DATA FOR THIS EXERCISE>
_ _ _ _ _
/-- `DCT.INV`, the word `0x12ii0000`: likewise with `dct_inverse(n, y)`: `ERR_STATE` without a configured instance,
`ERR_OPERAND` for bad ranges, and otherwise the samples replaced, the scratch words overwritten, and nothing else changed but
`STATUS`. -/
def Obligations.DctInvTransformsInPlace : Prop := DctCommand 0x12 .dctInv fun c n y => dctInverse (binary32 c) n y

/-- `MDCT.FWD`, the word `0x21ii0000`: the errors; otherwise the `2B` words at `OP_PTR1` are written with the forward DCT of
`DCTBUF ++ blk`, `DCTBUF` becomes `blk` (for finite samples), and nothing else changes: neither the input block, nor
`IDCTBUF`, nor another instance. (The flags that mark buffers under U1 are the model's own: notes/assumptions/2.md.) -/
def Obligations.MdctFwdTransformsLapped : Prop :=
  (∀ i : InstNo, decode (0x21#8 ++ i ++ 0x0000#16) = .ok (.mdctFwd i)) ∧ ∀ (i : InstNo) (s : State),
    ((∀ m, s.mdctAt i ≠ .configured m) → exec (.mdctFwd i) s = .next { s with status := 5#32 }) ∧
    ∀ m, s.mdctAt i = .configured m → PowerOfTwo m.b →
      (¬ RangesGood s m.b (2 * m.b) → exec (.mdctFwd i) s = .next { s with status := 6#32 }) ∧
      (RangesGood s m.b (2 * m.b) →
        ∃ t p, exec (.mdctFwd i) s = .next t ∧ t.status = 0#32 ∧
          { t with hm := s.hm, mdct := s.mdct, status := s.status } = s ∧
          SameOutsideRange s t s.ptr1 (2 * m.b) ∧ (∀ j, j ≠ i → t.mdctAt j = s.mdctAt j) ∧
          t.mdctAt i = .configured p ∧ p.b = m.b ∧ p.idctBuf = m.idctBuf ∧ p.idctTaint = m.idctTaint ∧
          (let blk := s.memRead s.ptr0 m.b
          let y := dctForward (binary32 s.cfg) (2 * m.b) (m.dctBuf ++ blk)
          m.dctTaint = false → allFinite m.dctBuf = true → allFinite blk = true → allFinite y = true →
            t.memRead s.ptr1 (2 * m.b) = y ∧ p.dctBuf = blk ∧ p.dctTaint = false))

/-- `MDCT.INV`, the word `0x22ii0000`: the errors; otherwise the `B` words at `OP_PTR1` are the windowed first half of the
inverse DCT plus `IDCTBUF`, `IDCTBUF` becomes the windowed trailing half (for finite samples), and nothing else changes. (The
flags that mark buffers under U1 are the model's own: notes/assumptions/2.md.) -/
def Obligations.MdctInvOverlapAdds : Prop :=
  (∀ i : InstNo, decode (0x22#8 ++ i ++ 0x0000#16) = .ok (.mdctInv i)) ∧ ∀ (i : InstNo) (s : State),
    ((∀ m, s.mdctAt i ≠ .configured m) → exec (.mdctInv i) s = .next { s with status := 5#32 }) ∧
    ∀ m, s.mdctAt i = .configured m → PowerOfTwo m.b →
      (¬ RangesGood s (2 * m.b) m.b → exec (.mdctInv i) s = .next { s with status := 6#32 }) ∧
      (RangesGood s (2 * m.b) m.b →
        ∃ t p, exec (.mdctInv i) s = .next t ∧ t.status = 0#32 ∧
          { t with hm := s.hm, mdct := s.mdct, status := s.status } = s ∧
          SameOutsideRange s t s.ptr1 m.b ∧ (∀ j, j ≠ i → t.mdctAt j = s.mdctAt j) ∧
          t.mdctAt i = .configured p ∧ p.b = m.b ∧ p.dctBuf = m.dctBuf ∧ p.dctTaint = m.dctTaint ∧
          (let y := s.memRead s.ptr0 (2 * m.b)
          let x := dctInverse (binary32 s.cfg) (2 * m.b) y
          let out := (List.range m.b).map fun j =>
            fadd (fmul (wmConst s.cfg m.b j) (x.getD j 0#32)) (m.idctBuf.getD j 0#32)
          let carry := (List.range m.b).map fun j => fmul (wmConst s.cfg m.b (m.b + j)) (x.getD (m.b + j) 0#32)
          m.idctTaint = false → allFinite m.idctBuf = true → allFinite y = true → allFinite out = true →
            allFinite carry = true → t.memRead s.ptr1 m.b = out ∧ p.idctBuf = carry ∧ p.idctTaint = false))

/-! ## The overlap-add command -/

/-- `OLA.PROC`, the word `0x31ii0000`: the errors; otherwise the procedure of rule R142 with the inner processor at `OLA(i)`.
It is handed the `work` of steps 1 and 2 (when the samples are finite and the wrapper is not under U1; another vector of that
length otherwise). On `Ok` the status is `OK` and `MSG` the message, the wrapper stays `CONFIGURED`, and (when every sample is
finite too) the block at `OP_PTR0` is the sum of step 5 and `INBUF` and `OUTCARRY` are those of steps 1 and 6; on `Err` HM and
`MSG` are as before, `DIAG` is the diagnostic and the wrapper is `FAULTED`. Nothing else changes. (The flags that mark buffers
under U1 are the model's own, and finiteness of the samples at hand is its reading of rule R13: notes/assumptions/2.md, 3.md,
7.md.) -/
def Obligations.OlaProcRunsProcedure : Prop :=
  (∀ i : InstNo, decode (0x31#8 ++ i ++ 0x0000#16) = .ok (.olaProc i)) ∧ ∀ (i : InstNo) (s : State),
    ((∀ o, s.olaAt i ≠ .configured o) → exec (.olaProc i) s = .next { s with status := 5#32 }) ∧
    ∀ o, s.olaAt i = .configured o →
      (s.cfg.hmsize < s.ptr0 + o.b → exec (.olaProc i) s = .next { s with status := 6#32 }) ∧
      (s.ptr0 + o.b ≤ s.cfg.hmsize →
        ∃ t u, exec (.olaProc i) s = .next t ∧
          { t with hm := s.hm, ola := s.ola, ip := s.ip, msg := s.msg, diag := s.diag, status := s.status } = s ∧
          SameOutsideRange s t s.ptr0 o.b ∧ (∀ j, j ≠ i → t.olaAt j = s.olaAt j) ∧
          olaFixed (t.olaAt i) = olaFixed (s.olaAt i) ∧
          (let blk := s.memRead s.ptr0 o.b
          let work := handedOver o blk
          let specified := o.taint = false ∧ allFinite (slid o blk) = true ∧ allFinite work = true
          let r := callPort s.cfg (.ola i.toNat) u s.ops.env s.ip
          u.length = work.length ∧ (specified → u = work) ∧ t.ip = r.ip ∧
            (∀ msg, r.res = .ok msg →
              t.status = 0#32 ∧ t.msg = msg ∧ t.diag = s.diag ∧ ∃ p, t.olaAt i = .configured p ∧
                (specified → allFinite r.out = true → allFinite (reweighted o r.out) = true →
                  allFinite o.outCarry = true → allFinite (summed o r.out) = true →
                    t.memRead s.ptr0 o.b = summed o r.out ∧ p = advanced o blk r.out)) ∧
            (∀ d, r.res = .err d →
              t.status = 2#32 ∧ t.msg = s.msg ∧ t.diag = d ∧ t.hm = s.hm ∧ ∃ p, t.olaAt i = .faulted p)))

/-! ## The segmenter -/

/-- The run of channel `c` of a `SEG.PROC` from the state before the command, given `IPState` and the well-formedness flag it
starts with. -/
def Sys2Proof.Stated.channelRun (s : State) (g : SegInst) (c : Nat) (ip : IPState) (ok : Bool) : ChanRun :=
  let ch := g.chans.getD c default
  channelByBlocks (s.segEnv g) c (s.memRead (s.ptr0 + c * s.stride) s.len)
    { out := [], ovf := ch.ovf, fill := ch.fill, wrapper := boundWrapper g.inner s.ola c, ip := ip,
      ok := ok && !(ch.taint && decide (0 < s.len)), err := none }

/-- The runs of the channels one after another, each from what the one before left of `IPState` and of the flag (rule R123). (No
statement says anything of the runs after one that ends in an inner error.) -/
def Sys2Proof.Stated.channelRuns (s : State) (g : SegInst) : (c : Nat) → ChanRun
  | 0 => channelRun s g 0 s.ip true
  | c + 1 => channelRun s g (c + 1) (channelRuns s g c).ip (channelRuns s g c).ok

/-- What every `SEG.PROC` that is executed, from `s` to `t`, leaves as it was: everything but HM, the segmenter, the wrappers,
`IPState`, `DIAG` and `STATUS`; every word of HM outside the rows of the `p` processed channels; the wrappers from `p` on. -/
def Sys2Proof.Stated.SegProcFrame (s t : State) (p : Nat) : Prop :=
  { t with hm := s.hm, seg := s.seg, ola := s.ola, ip := s.ip, diag := s.diag, status := s.status } = s ∧
    (∀ a, (∀ c < p, a < s.ptr0 + c * s.stride ∨ s.ptr0 + c * s.stride + s.len ≤ a) → t.hm.get a = s.hm.get a) ∧
    ∀ c, p ≤ c → olaSlot t.ola c = olaSlot s.ola c

/-- `SEG.PROC` refuses, in this order, a segmenter that is not `CONFIGURED`, a buffer without channels, rows outside HM or
overlapping, and an unusable bound wrapper; it then changes nothing but `STATUS`. (Empty rows are always good:
notes/assumptions/10.md.) -/
def Obligations.SegProcRefusesInOrder : Prop :=
  ∀ s : State,
    ((∀ g, s.seg ≠ .configured g) → exec .segProc s = .next { s with status := 5#32 }) ∧
    ∀ g, s.seg = .configured g →
      let p := min s.nch g.c
      (s.nch = 0 → exec .segProc s = .next { s with status := 1#32 }) ∧
      (s.nch ≠ 0 → ¬ RowsGood s p → exec .segProc s = .next { s with status := 6#32 }) ∧
      (s.nch ≠ 0 → RowsGood s p → ¬ WrappersGood s g p → exec .segProc s = .next { s with status := 5#32 })

/-- `SEG.PROC` whose checks pass and whose channels `0` to `P-1`, run one after another by rule R124, end without an inner
error: the status is `OK`; each processed channel's fill pointer, and (when the command is numerically well-formed) its row,
its overflow buffer and its wrapper, are what its run gives; the channels that are not processed are as before. (Rows as in
`SegProcRefusesInOrder`; numerically well-formed as in notes/assumptions/2.md, 7.md.) -/
def Obligations.SegProcRunsChannelsInOrder : Prop :=
  ∀ (s : State) (g : SegInst), s.seg = .configured g → g.ok s.cfg = true →
    let p := min s.nch g.c
    let q := channelRuns s g
    s.nch ≠ 0 → RowsGood s p → WrappersGood s g p → (∀ c < p, (q c).err = none) →
      ∃ t h, exec .segProc s = .next t ∧ SegProcFrame s t p ∧
        t.status = 0#32 ∧ t.diag = s.diag ∧ t.ip = (q (p - 1)).ip ∧
        t.seg = .configured h ∧ h.b = g.b ∧ h.c = g.c ∧ h.inner = g.inner ∧
        (∀ c, p ≤ c → h.chans.getD c default = g.chans.getD c default) ∧
        (∀ c < p, (h.chans.getD c default).fill = (q c).fill) ∧
        ((q (p - 1)).ok = true → ∀ c < p,
          t.memRead (s.ptr0 + c * s.stride) s.len = (q c).out ∧
          (h.chans.getD c default).ovf = (q c).ovf ∧
          (∀ o, (q c).wrapper = some o → olaSlot t.ola c = .configured o) ∧
          ((q c).wrapper = none → olaSlot t.ola c = olaSlot s.ola c))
_ _ _ _ _
THE TASK>
In the records, which lines mention the word "fill"? Copy those lines.

YOUR SOLUTION>
    { out := [], ovf := ch.ovf, fill := ch.fill, wrapper := boundWrapper g.inner s.ola c, ip := ip,
error: the status is `OK`; each processed channel's fill pointer, and (when the command is numerically well-formed) its row,
        (∀ c < p, (h.chans.getD c default).fill = (q c).fill) ∧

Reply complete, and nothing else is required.